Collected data
=-=-=-=-=

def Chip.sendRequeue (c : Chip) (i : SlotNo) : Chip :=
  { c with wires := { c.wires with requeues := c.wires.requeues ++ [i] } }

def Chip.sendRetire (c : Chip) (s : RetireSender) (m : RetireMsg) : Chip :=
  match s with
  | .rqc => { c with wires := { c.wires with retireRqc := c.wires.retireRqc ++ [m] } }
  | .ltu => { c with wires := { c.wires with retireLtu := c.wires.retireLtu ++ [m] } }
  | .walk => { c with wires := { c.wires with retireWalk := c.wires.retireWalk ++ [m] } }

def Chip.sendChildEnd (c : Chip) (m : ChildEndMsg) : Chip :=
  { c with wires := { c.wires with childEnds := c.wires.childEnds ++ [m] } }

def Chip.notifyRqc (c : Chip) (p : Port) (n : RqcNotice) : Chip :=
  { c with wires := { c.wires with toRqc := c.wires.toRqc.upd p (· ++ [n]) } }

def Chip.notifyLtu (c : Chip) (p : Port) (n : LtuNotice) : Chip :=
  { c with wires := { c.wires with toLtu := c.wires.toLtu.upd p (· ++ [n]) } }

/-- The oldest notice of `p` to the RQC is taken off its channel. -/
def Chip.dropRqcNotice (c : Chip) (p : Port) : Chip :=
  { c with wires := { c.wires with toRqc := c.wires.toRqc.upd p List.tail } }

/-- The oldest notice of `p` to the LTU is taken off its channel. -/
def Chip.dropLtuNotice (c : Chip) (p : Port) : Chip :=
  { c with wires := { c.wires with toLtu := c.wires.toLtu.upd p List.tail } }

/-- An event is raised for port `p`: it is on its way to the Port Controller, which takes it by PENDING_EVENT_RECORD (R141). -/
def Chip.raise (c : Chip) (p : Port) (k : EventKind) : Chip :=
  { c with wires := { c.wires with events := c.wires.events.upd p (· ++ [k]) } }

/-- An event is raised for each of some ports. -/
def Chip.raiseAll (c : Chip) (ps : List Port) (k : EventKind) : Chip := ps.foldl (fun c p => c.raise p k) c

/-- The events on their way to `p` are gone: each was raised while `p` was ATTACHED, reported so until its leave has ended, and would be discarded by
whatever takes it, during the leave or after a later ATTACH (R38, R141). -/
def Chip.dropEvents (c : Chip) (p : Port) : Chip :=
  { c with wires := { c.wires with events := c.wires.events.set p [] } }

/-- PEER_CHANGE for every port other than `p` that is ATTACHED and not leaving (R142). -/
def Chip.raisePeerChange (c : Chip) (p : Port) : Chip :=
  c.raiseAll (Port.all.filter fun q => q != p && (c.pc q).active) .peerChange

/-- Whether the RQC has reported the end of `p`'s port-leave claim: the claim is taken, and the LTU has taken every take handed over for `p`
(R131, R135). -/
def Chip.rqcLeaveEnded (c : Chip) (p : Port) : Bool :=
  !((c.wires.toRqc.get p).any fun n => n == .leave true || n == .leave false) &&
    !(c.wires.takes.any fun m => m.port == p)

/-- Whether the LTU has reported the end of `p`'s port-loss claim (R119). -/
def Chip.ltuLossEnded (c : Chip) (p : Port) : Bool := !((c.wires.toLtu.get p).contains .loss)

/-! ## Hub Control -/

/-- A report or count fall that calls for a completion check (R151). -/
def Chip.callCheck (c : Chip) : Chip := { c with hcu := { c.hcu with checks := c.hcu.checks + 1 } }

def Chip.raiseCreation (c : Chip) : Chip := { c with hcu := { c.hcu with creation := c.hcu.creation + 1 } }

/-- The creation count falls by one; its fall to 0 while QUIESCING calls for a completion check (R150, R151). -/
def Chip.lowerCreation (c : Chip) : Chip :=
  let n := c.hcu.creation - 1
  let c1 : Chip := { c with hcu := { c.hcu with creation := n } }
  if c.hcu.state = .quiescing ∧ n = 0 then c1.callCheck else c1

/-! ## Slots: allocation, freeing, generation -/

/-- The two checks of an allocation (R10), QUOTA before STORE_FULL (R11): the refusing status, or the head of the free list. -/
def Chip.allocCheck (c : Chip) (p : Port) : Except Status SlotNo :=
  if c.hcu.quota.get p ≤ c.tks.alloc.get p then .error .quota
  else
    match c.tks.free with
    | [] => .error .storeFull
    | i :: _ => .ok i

=-=-=-=-=

EXERCISE BRIEF:
A verbatim copy of all the entries is the expected result.

REPLY TO THE EXERCISE:
def Chip.sendRequeue (c : Chip) (i : SlotNo) : Chip :=
  { c with wires := { c.wires with requeues := c.wires.requeues ++ [i] } }

def Chip.sendRetire (c : Chip) (s : RetireSender) (m : RetireMsg) : Chip :=
  match s with
  | .rqc => { c with wires := { c.wires with retireRqc := c.wires.retireRqc ++ [m] } }
  | .ltu => { c with wires := { c.wires with retireLtu := c.wires.retireLtu ++ [m] } }
  | .walk => { c with wires := { c.wires with retireWalk := c.wires.retireWalk ++ [m] } }

def Chip.sendChildEnd (c : Chip) (m : ChildEndMsg) : Chip :=
  { c with wires := { c.wires with childEnds := c.wires.childEnds ++ [m] } }

def Chip.notifyRqc (c : Chip) (p : Port) (n : RqcNotice) : Chip :=
  { c with wires := { c.wires with toRqc := c.wires.toRqc.upd p (· ++ [n]) } }

def Chip.notifyLtu (c : Chip) (p : Port) (n : LtuNotice) : Chip :=
  { c with wires := { c.wires with toLtu := c.wires.toLtu.upd p (· ++ [n]) } }

/-- The oldest notice of `p` to the RQC is taken off its channel. -/
def Chip.dropRqcNotice (c : Chip) (p : Port) : Chip :=
  { c with wires := { c.wires with toRqc := c.wires.toRqc.upd p List.tail } }

/-- The oldest notice of `p` to the LTU is taken off its channel. -/
def Chip.dropLtuNotice (c : Chip) (p : Port) : Chip :=
  { c with wires := { c.wires with toLtu := c.wires.toLtu.upd p List.tail } }

/-- An event is raised for port `p`: it is on its way to the Port Controller, which takes it by PENDING_EVENT_RECORD (R141). -/
def Chip.raise (c : Chip) (p : Port) (k : EventKind) : Chip :=
  { c with wires := { c.wires with events := c.wires.events.upd p (· ++ [k]) } }

/-- An event is raised for each of some ports. -/
def Chip.raiseAll (c : Chip) (ps : List Port) (k : EventKind) : Chip := ps.foldl (fun c p => c.raise p k) c

/-- The events on their way to `p` are gone: each was raised while `p` was ATTACHED, reported so until its leave has ended, and would be discarded by
whatever takes it, during the leave or after a later ATTACH (R38, R141). -/
def Chip.dropEvents (c : Chip) (p : Port) : Chip :=
  { c with wires := { c.wires with events := c.wires.events.set p [] } }

/-- PEER_CHANGE for every port other than `p` that is ATTACHED and not leaving (R142). -/
def Chip.raisePeerChange (c : Chip) (p : Port) : Chip :=
  c.raiseAll (Port.all.filter fun q => q != p && (c.pc q).active) .peerChange

/-- Whether the RQC has reported the end of `p`'s port-leave claim: the claim is taken, and the LTU has taken every take handed over for `p`
(R131, R135). -/
def Chip.rqcLeaveEnded (c : Chip) (p : Port) : Bool :=
  !((c.wires.toRqc.get p).any fun n => n == .leave true || n == .leave false) &&
    !(c.wires.takes.any fun m => m.port == p)

/-- Whether the LTU has reported the end of `p`'s port-loss claim (R119). -/
def Chip.ltuLossEnded (c : Chip) (p : Port) : Bool := !((c.wires.toLtu.get p).contains .loss)

/-! ## Hub Control -/

/-- A report or count fall that calls for a completion check (R151). -/
def Chip.callCheck (c : Chip) : Chip := { c with hcu := { c.hcu with checks := c.hcu.checks + 1 } }

def Chip.raiseCreation (c : Chip) : Chip := { c with hcu := { c.hcu with creation := c.hcu.creation + 1 } }

/-- The creation count falls by one; its fall to 0 while QUIESCING calls for a completion check (R150, R151). -/
def Chip.lowerCreation (c : Chip) : Chip :=
  let n := c.hcu.creation - 1
  let c1 : Chip := { c with hcu := { c.hcu with creation := n } }
  if c.hcu.state = .quiescing ∧ n = 0 then c1.callCheck else c1

/-! ## Slots: allocation, freeing, generation -/

/-- The two checks of an allocation (R10), QUOTA before STORE_FULL (R11): the refusing status, or the head of the free list. -/
def Chip.allocCheck (c : Chip) (p : Port) : Except Status SlotNo :=
  if c.hcu.quota.get p ≤ c.tks.alloc.get p then .error .quota
  else
    match c.tks.free with
    | [] => .error .storeFull
    | i :: _ => .ok i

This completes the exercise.